-- ==== Sys2Proof/Machine/Issue.lean ====
section
/-! DEFINITION. Lanes and the Issue Arbiter: passing (R102), eligibility (R103), the offer (R104), the
grant and the issue (R106 to R108), and the meaning of GRANT_EVENT. -/

namespace Sys2Proof.Machine

/-- Whether an entry may pass an entry ahead of it, by their ordering classes (R102). -/
def mayPass : OrderClass → OrderClass → Bool
  | .posted, .posted => false
  | .posted, .strict => true
  | .posted, .relaxed => true
  | .strict, _ => false
  | .relaxed, _ => true

/-- The credits of the class an entry consumes: posted for a WRITE_P, request for any other kind (R101). -/
def TargetPort.creditsFor (p : TargetPort) (k : Kind) : Credits := if k = .writeP then p.posted else p.request

/-- Whether an entry is WAITING. -/
def OrtPhase.isWaiting : OrtPhase → Bool
  | .waiting _ => true
  | _ => false

/-- Whether an entry is eligible for issue behind the entries of the given classes (R103). -/
def OrtUse.eligible (u : OrtUse) (p : TargetPort) (ahead : List OrderClass) : Bool :=
  u.phase.isWaiting && decide (1 ≤ (p.creditsFor u.kind).held) && ahead.all (mayPass u.cls)

/-- The first eligible entry of a lane from its head, behind the entries of the given classes (R104). -/
def State.firstEligible (s : State) (p : TargetPort) : List OrderClass → List OrtIndex → Option OrtIndex
  | _, [] => none
  | ahead, i :: rest =>
    match (s.entry i).use with
    | none => s.firstEligible p ahead rest
    | some u => if u.eligible p ahead then some i else s.firstEligible p (u.cls :: ahead) rest

/-- The entry lane (t, m) offers (R104). -/
def State.offer (s : State) (t : Target) (m : Master) : Option OrtIndex :=
  s.firstEligible (s.target t) [] (s.lane t m)

/-- What a grant event of target `t` chooses: the master, its offered entry and the new run count (R106).
The run of the pointer's master goes on while its lane offers and its run count is below its weight;
otherwise the pointer moves to the next master whose lane offers, the pointer's master last. -/
def State.arbitrate (s : State) (t : Target) : Option (Master × OrtIndex × Nat) :=
  let p := s.target t
  let next := (cycleFrom (p.pointer + 1)).findSome? fun m => (s.offer t m).map fun i => (m, i, 1)
  match s.offer t p.pointer with
  | some i => if p.run < (s.limits p.pointer).weight then some (p.pointer, i, p.run + 1) else next
  | none => next

/-- The phase of an issued entry: its deadline timer keeps running (R108). -/
def OrtPhase.issue : OrtPhase → OrtPhase
  | .waiting d => .issued d
  | ph => ph

/-- The port spends one credit of the entry's class (R120). -/
def TargetPort.spend (p : TargetPort) (k : Kind) : TargetPort :=
  if k = .writeP then { p with posted := p.posted.spend } else { p with request := p.request.spend }

/-- The issue of entry `i` of master `m` to target `t` (R108): the message is sent, one credit is spent,
the entry leaves its lane and is ISSUED, and the Arbiter's pointer and run count are set. -/
def State.issue (s : State) (t : Target) (m : Master) (i : OrtIndex) (run : Nat) (u : OrtUse) : State :=
  let s := s.putTarget t (.frame (requestBytes i (s.entry i).reuse u))
  let s := s.modTarget t fun p => { p.spend u.kind with pointer := m, run := run }
  let s := s.setLane t m ((s.lane t m).erase i)
  s.setUse i (some { u with phase := u.phase.issue })

/-- GRANT_EVENT (R106, R107): the Issue Arbiter of target `t` grants one offered entry, if a lane
offers. -/
def execGrantEvent (t : Target) (s : State) : Host.Outcome State Fault Refusal :=
  takeEvent s fun s =>
    match s.arbitrate t with
    | none => s
    | some (m, i, run) =>
      match (s.entry i).use with
      | none => s
      | some u => s.issue t m i run u

end Sys2Proof.Machine
end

**Work to complete:** Return exactly the run of lines that opens with the one containing "running (R108). -/" and closes with the last line of the records above.

**Answer section:**
/-- The phase of an issued entry: its deadline timer keeps running (R108). -/
def OrtPhase.issue : OrtPhase → OrtPhase
  | .waiting d => .issued d
  | ph => ph

/-- The port spends one credit of the entry's class (R120). -/
def TargetPort.spend (p : TargetPort) (k : Kind) : TargetPort :=
  if k = .writeP then { p with posted := p.posted.spend } else { p with request := p.request.spend }

/-- The issue of entry `i` of master `m` to target `t` (R108): the message is sent, one credit is spent,
the entry leaves its lane and is ISSUED, and the Arbiter's pointer and run count are set. -/
def State.issue (s : State) (t : Target) (m : Master) (i : OrtIndex) (run : Nat) (u : OrtUse) : State :=
  let s := s.putTarget t (.frame (requestBytes i (s.entry i).reuse u))
  let s := s.modTarget t fun p => { p.spend u.kind with pointer := m, run := run }
  let s := s.setLane t m ((s.lane t m).erase i)
  s.setUse i (some { u with phase := u.phase.issue })

/-- GRANT_EVENT (R106, R107): the Issue Arbiter of target `t` grants one offered entry, if a lane
offers. -/
def execGrantEvent (t : Target) (s : State) : Host.Outcome State Fault Refusal :=
  takeEvent s fun s =>
    match s.arbitrate t with
    | none => s
    | some (m, i, run) =>
      match (s.entry i).use with
      | none => s
      | some u => s.issue t m i run u

end Sys2Proof.Machine
end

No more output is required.